SH.BA must “fight fire with fire” and impose tariffs on Chinese -built ships to fund subsidies for its shipbuilding builders, said Donald Trump’s new appointment to run America’s maritime regulator.
“We need to compensate for the subsidies that China has given their shipbuilding industry, fight fire with fire,” told Louis Sola, who was appointed chairman of the Federal Commission (FMC) in January, Financial Times told. “Where should that money go (from tariffs on Chinese ships)? This money should be invested in American transport. “
Sola’s comments follow a recommendation from the US Trade (UST) to impose measures including tariffs up to $ 1.5 million in Chinese -built ships calling at US ports.
The Trump administration is expected to make a final decision on the proposal, made after an investigation launched under former President Joe Biden after a public hearing in March.
About 36,595 US port calls in 2024 could have been affected by UST measures, which could generate annual tariff revenue up to $ 52 billion, according to researchers at Shipbroker Clarksons.
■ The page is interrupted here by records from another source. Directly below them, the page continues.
/-! ### Resets, bring-up, power and health (chapter 17) -/

/-- R458, R459, R460, Table 17-4: a COLD, WARM or SOFT reset destroys every object and route and returns rings, ports, time, counters and the Accord cores to their reset
values; the fuses stay, host memory stays, the HBM partition stays but for COLD, the operator lock only over SOFT, and the cause bit is set. DEV_RESET of a device without a protected
peer is answered, and its SOFT reset then starts. -/
def Obligations.ResetsReturnAndKeep : Prop :=
  (∀ (s : State),
     let fresh := fun (t : State) => t.obj = State.reset.obj ∧ t.ports = [] ∧ t.counters = [] ∧ t.objCounters = [] ∧ t.accord = {} ∧ t.media = {} ∧
       t.video = {} ∧ t.orgue = {} ∧ t.tim.c = 0 ∧ t.nose.service = .off ∧ t.nose.fetched = [] ∧ t.hbm.mem = [] ∧ t.hst.mem = s.hst.mem ∧ t.free = s.free
     let kept := fun (t : State) => t.mon.debugLock = s.mon.debugLock ∧ t.mon.rollback = s.mon.rollback ∧ t.mon.fusedId = s.mon.fusedId ∧
       t.mon.macBase = s.mon.macBase ∧ t.mon.flashA = s.mon.flashA ∧ t.mon.flashB = s.mon.flashB ∧ t.mon.activeB = s.mon.activeB
     let cause := fun (k : Nat) (t : State) => t.mon.resetCause = s.mon.resetCause ||| BitVec.ofNat 10 (2 ^ k)
     let cold := fun (k : Nat) (t : State) => fresh t ∧ kept t ∧ cause k t ∧ t.mem.partition = State.reset.mem.partition ∧ t.mon.opLock = false ∧
       t.hst.fns = [] ∧ t.hbm.stackTbl = []
     let warm := fun (k : Nat) (t : State) => fresh t ∧ kept t ∧ cause k t ∧ t.mem.partition = s.mem.partition ∧ t.mon.opLock = false ∧ t.hst.fns = [] ∧
       t.hbm.stackTbl = []
     Yields (.coldReset .resetN) s (cold 1) ∧ Yields (.coldReset .refclkLoss) s (cold 2) ∧ Yields (.coldReset .vmonTrip) s (cold 3) ∧
     Yields (.coldReset .thermTrip) s (cold 4) ∧ Yields .refclkSysLoss s (cold 2) ∧ (∀ n, Yields (.thermTrip n) s (cold 4)) ∧ (∀ n, Yields (.vmonTrip n) s (cold 3)) ∧
     (s.mon.pwrGood = true → Yields (.warmReset .perst) s (warm 5)) ∧ Yields (.warmReset .hotReset) s (warm 6) ∧ Yields (.warmReset .linkDown) s (warm 7) ∧
     (Awake s → Yields .pfFlr s fun t => fresh t ∧ kept t ∧ cause 9 t ∧ t.mem.partition = s.mem.partition ∧ t.mon.opLock = s.mon.opLock ∧
       t.hst.fns = [] ∧ t.hst.vfEnable = false ∧ t.mon.inReset = false)) ∧
  (∀ (c : Cmd) (rpl : Nat) (q : Ring) (s : State), Admits ruleDevReset c s → ReplyReady c rpl q s → s.twin.state = .solo → s.twin.switchReq = false →
     Yields (.devReset c) s fun t => t.obj = State.reset.obj ∧ t.nose.service = .off ∧ t.ports = [] ∧ t.tim.c = 0 ∧
       t.mem.partition = s.mem.partition ∧ t.mon.opLock = s.mon.opLock ∧ t.mon.debugLock = s.mon.debugLock ∧
       t.mon.resetCause = s.mon.resetCause ||| BitVec.ofNat 10 (2 ^ 8) ∧ t.mon.inReset = false)

/-- R458, R472, R480, R482, R461, R463, R464, R452: the device leaves reset when its last reset input is released, and TWIN_ROLE decides its twin state; with TEST_MODE high it does not leave reset
and the step faults; an FLR of a VF returns its page; D3hot, the L1 states and QUIESCE act in their conditions; a configuration request gets retry status within 100 ms, and then reads or writes its register. -/
def Obligations.ResetInputsAndPowerStates : Prop :=
  (∀ (s : State) (straps : BitVec 2),
     let role := fun (t : State) => t.twin.state = if s.mon.twinRole then .solo else .withdrawn
     (s.mon.testMode = false → s.mon.inReset = true → s.mon.resetN = false → s.mon.perstN = true → s.mon.thermTrip = false →
       Yields .resetNRelease s fun t => t.mon.inReset = false ∧ t.mon.resetN = true ∧ role t ∧ t.obj = s.obj ∧ t.hst = s.hst) ∧
     (s.mon.testMode = true → exec .resetNRelease s = .fault .testMode) ∧
     (s.mon.inReset = true → s.mon.resetN = true → s.mon.pwrGood = true → s.mon.thermTrip = false → s.mon.refclkSys = true →
       Yields .perstNRelease s fun t => t.mon.inReset = false ∧ t.mon.perstN = true ∧ role t ∧ t.obj = s.obj ∧ t.hst = s.hst) ∧
     (Yields (.aonPowerUp straps) s fun t => t.mon.inReset = true ∧ t.mon.resetCause = 1 ∧ t.mon.smbAddr = 0x4C + straps.zeroExtend 7 ∧
       t.mon.debugLock = s.mon.debugLock ∧ t.mon.rollback = s.mon.rollback ∧ t.obj = State.reset.obj ∧ t.nose.service = .off ∧ t.hst.mem = s.hst.mem)) ∧
  (∀ (s : State) (fn : Fn) (sub : Fin 3) (w : Word) (reg : CfgReg) (wr : Option Word64) (v : Word64), Awake s →
     (fn ≠ 0 → Yields (.vfFlr fn) s fun t => fnOf t fn = {} ∧
       (followsLog s = true → t.obj.legs = s.obj.legs ∧ t.obj.confs = s.obj.confs ∧ t.obj.tenants = s.obj.tenants) ∧
       (followsLog s = false → ∀ x, t.obj.tenants.at? fn = some x → x.excRing = 0 ∧ x.dscp = [] ∧ x.meter = none)) ∧
     (Yields (.d3hotEntry fn) s fun t => HostOnly s t ∧ fnOf t fn = { fnOf s fn with d3hot := true } ∧ ∀ g, g ≠ fn.val → fnOf t g = fnOf s g) ∧
     (Yields (.d3hotExit fn) s fun t => HostOnly s t ∧ (fnOf t fn).d3hot = false ∧ (s.nose.behind = [] → ∀ g, g ≠ fn.val → fnOf t g = fnOf s g)) ∧
     (Yields (.aspmL1Entry sub) s fun t => t = { s with hst := { s.hst with linkL1 := sub.val + 1 } }) ∧
     (Yields .linkL1Exit s fun t => t = { s with hst := { s.hst with linkL1 := 0 } }) ∧
     (s.mon.sinceNs + s.tim.c < 100000000 → Yields (.pcieConfigRequest ⟨fn, reg, wr⟩) s fun t => t = { s with hst := { s.hst with cfgRetry := true } }) ∧
     (100000000 ≤ s.mon.sinceNs + s.tim.c →
       (Yields (.pcieConfigRequest ⟨fn, reg, none⟩) s fun t =>
         t = { s with hst := { s.hst with cfgRetry := false, lastRead := BitVec.ofNat 64 (cfgView s fn reg) } }) ∧
       (Yields (.pcieConfigRequest ⟨fn, .deviceId, none⟩) s fun t => t.hst.lastRead = if fn = 0 then 0x9416 else 0x9417) ∧
       (Yields (.pcieConfigRequest ⟨fn, .msixControl, some v⟩) s fun t => HostOnly s t ∧ (fnOf t fn).cfg.msixEnable = v.getLsbD 15 ∧
         (fnOf t fn).cfg.funcMask = v.getLsbD 14 ∧ (fnOf t fn).rings = (fnOf s fn).rings ∧ ∀ g, g ≠ fn.val → fnOf t g = fnOf s g) ∧
       (Yields (.pcieConfigRequest ⟨0, .sriovControl, some v⟩) s fun t => HostOnly s t ∧ t.hst.vfEnable = v.getLsbD 0)) ∧
     (mayQuiesce s = true → Yields .quiesceEntry s fun t => t = { s with mon := { s.mon with quiesce := true } }) ∧
     (mayQuiesce s = false → exec .quiesceEntry s = .next s) ∧
     (Yields (.quiesceExit true) s fun t => t = { s with mon := { s.mon with quiesce := false }, hbm := s.hbm.roused } ∧
       ∀ p, (pcOf t p).sr = 0 ∧ (pcOf t p).debt = if 3 ≤ (pcOf s p).sr then 0 else (pcOf s p).debt) ∧
     (Yields (.quiesceEnWrite w) s fun t =>
       t = { s with mon := { s.mon with quiesceEn := w.getLsbD 0, quiesce := s.mon.quiesce && w.getLsbD 0 }, hbm := if w.getLsbD 0 then s.hbm else s.hbm.roused }))

/-- R453, R454, R455: the boot ROM boots the active slot's good image, else the other's, else STAGE reads 0xF; Blotter service then begins, and full service
once every stack has trained, with the anti-rollback fuse advanced to the running image. -/
def Obligations.BootLeadsToService : Prop :=
  ∀ (s : State) (a b : FlashImage), Awake s →
    let act := if s.mon.activeB then b else a
    let oth := if s.mon.activeB then a else b
    let good := fun (x : FlashImage) => x.signed = true ∧ s.mon.rollback.toNat ≤ x.securityCounter.toNat
    (s.mon.bootStage = 0 → s.nose.service = .off →
      (good act → Yields (.bootVerify a b) s fun t => t.mon.bootStage = 3 ∧ t.mon.slotB = s.mon.activeB ∧ t.mon.fallback = false ∧
        t.nose.fwVersion = act.version ∧ t.obj = s.obj) ∧
      (¬ good act → good oth → Yields (.bootVerify a b) s fun t => t.mon.bootStage = 3 ∧ t.mon.slotB = !s.mon.activeB ∧ t.mon.fallback = true ∧
        t.nose.fwVersion = oth.version ∧ t.obj = s.obj) ∧
      (¬ good act → ¬ good oth → Yields (.bootVerify a b) s fun t => t.mon.bootStage = 0xF ∧ t.nose = s.nose ∧ t.obj = s.obj)) ∧
    (s.mon.bootStage = 3 → s.nose.service = .off → Yields .blotterServiceStart s fun t => t.nose.service = .blotter ∧ t.mon.bootStage = 4 ∧ t.obj = s.obj) ∧
    (s.nose.service = .blotter → (∀ n, n < 4 → (stackOf s n).trained = true) →
      Yields .fullServiceStart s fun t => t.nose.service = .full ∧ t.mon.bootStage = 5 ∧ t.obj = s.obj ∧
        t.mon.rollback.toNat = max s.mon.rollback.toNat s.nose.fwCounter.toNat) ∧
    ((∃ n, n < 4 ∧ (stackOf s n).trained = false) → exec .fullServiceStart s = .next s)

/-- R465, R473, R475, R476, R4: WATCHDOG_SET arms the watchdog and an expiry is counted; a verified FW_UPDATE writes the slot that is not running and marks it for
the next boot; a verified DEBUG_LOCK and the JTAG instruction, which works in reset too, blow the fuse; the operator lock is only ever set; writing 1 to a cause or alarm bit clears that bit. -/
def Obligations.WatchdogUpdatesAndLocks : Prop :=
  ∀ (s : State) (c : Cmd) (w : Word),
    (Admits ruleWatchdogSet c s → Yields (.watchdogSet c) s fun t => HostOnly s t ∧ t.nose.wdogInterval = c.u32 16 ∧ t.nose.wdogExpiries = 0) ∧
    (Awake s → s.nose.wdogInterval ≠ 0 → Yields .watchdogExpiry s fun t => t.obj = s.obj ∧ t.nose.wdogExpiries = s.nose.wdogExpiries + 1 ∧
      t.nose.wdogInterval = s.nose.wdogInterval ∧ counterOf t (monCtr 0x40C) = counterOf s (monCtr 0x40C) + 1) ∧
    (AdmitsIfSigned ruleFwUpdate c s → Yields (.fwUpdate c) s fun t => t.obj = s.obj ∧ t.mon.debugLock = s.mon.debugLock ∧
      (fullCheck ruleFwUpdate c s ≠ none → t.mon = s.mon) ∧
      (fullCheck ruleFwUpdate c s = none → t.mon.staged = true ∧ t.mon.activeB = !s.mon.slotB ∧
        (s.mon.slotB = false → t.mon.flashB.valid = true ∧ t.mon.flashA = s.mon.flashA) ∧
        (s.mon.slotB = true → t.mon.flashA.valid = true ∧ t.mon.flashB = s.mon.flashB))) ∧
    (AdmitsIfSigned ruleDebugLock c s → Yields (.debugLock c) s fun t => t.obj = s.obj ∧ t.accord = s.accord ∧
      t.mon = { s.mon with debugLock := s.mon.debugLock || (fullCheck ruleDebugLock c s).isNone }) ∧
    (Yields .jtagLockDebug s fun t => t = { s with mon := { s.mon with debugLock := true } }) ∧
    (Awake s → Yields (.monOpLockSet w) s fun t => t = { s with mon := { s.mon with opLock := s.mon.opLock || w.getLsbD 0 } }) ∧
    (Awake s → Yields (.monResetCauseClear w) s fun t => t = { s with mon := { s.mon with resetCause := s.mon.resetCause &&& ~~~w.extractLsb' 0 10 } }) ∧
    (Awake s → Yields (.monVmonAlarmClear w) s fun t => t = { s with mon := { s.mon with vmonAlarm := s.mon.vmonAlarm &&& ~~~w.extractLsb' 0 16 } })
“I don’t want to get their Goliath and tie my feet together,” the FMC chairman said. “I would rather put my champion there against him and the only way you can do this is you have to finance them.”
The proposal to impose punitive measures for Chinese ships calling on US ports is the latest attempt to increase American competition, a major goal for Trump. The US president told a joint congress session this month he would create a “White House building office” along with industry tax incentives.
“To increase our industrial defense base, we will also revive the American shipbuilding industry, including the construction of trade ships and the construction of military ships,” Trump told lawmakers.
American shipbuilders are unlikely to approach to compete with Chinese rivals in the near future, however, experts said.
Formerly one of the main shipbuilding sites, since the US March had provided only 0.2 percent of the global book of commercial transport orders in the gross offset tonnage, a measure of work taken to build a ship. This is compared to 59 percent of China, according to Clarksons Research.
The FMC, which regulates the global transport industry to protect the interests of US consumers, was assisting Usst to investigate it for Chinese transport prior to the public hearing on the tariff proposal, Sola said. The probe was initiated last year in response to US job unions seeking an investigation.
Sola argued that although the US had turned into a cheaper production subsidized by Asia, the country “has resources, it has facilities, it has people, and it has knowledge.”
He said the US can “get a large percentage” of production for cranes that load and download ships in the port, for which “technology is not so complicated”.
The widespread presence of Chinese -built cranes in US ports has been reviewed by US authorities since the Biden administration, amid the concerns they could be controlled from a distance.
Sola acknowledged that shipbuilding was a “much more complex animal”, but argued that SH.BA “could be a player in some of the smallest trading ships”.
FMC, whose lawyers and economists advise the government on legislation, is a politically independent government agency. But Sola, a FMC commissioner since 2019 who has run for Congress as a Republican candidate, has previously publicly supported Trump.

Sola said that “with the first advantages of President Trump of America, (FMC was) the main kind there”, adding that he was looking for a bigger budget so that the agency could hire more staff, despite the administration landing for other government agencies.
“Instead of being for the arts or radio or something like that, it is easy to see and touch what FMC does,” Sola said. He said he wanted to strengthen his head account by 30 percent, and that the FMC had sought to accelerate the employment process for the best candidates from a limited group of US marine experts.
FMC is a relatively small US agency, but its occasional cases have already increased in the back of increasing concerns about America’s confidence in foreign ship owners.
Noting the approval of the legislation that expanded the FMC powers to investigate and fine ship owners in 2022, Biden blamed “foreign ownership carriers” for rising prices that “damage American households” during Covid-19 pandemia.
Peter Sand, the analyst on the Xeneta transport market, warned that tariffs for Chinese transport presented by Ustrings “can cause major blockages and delays in the US.
The proposal comes as new tariffs imposed by the Trump administration, including steel and aluminum, and further taxes he has threatened are expected to increase import costs.
“The threat of even higher costs to import goods into the US should be taken very seriously,” Sand said.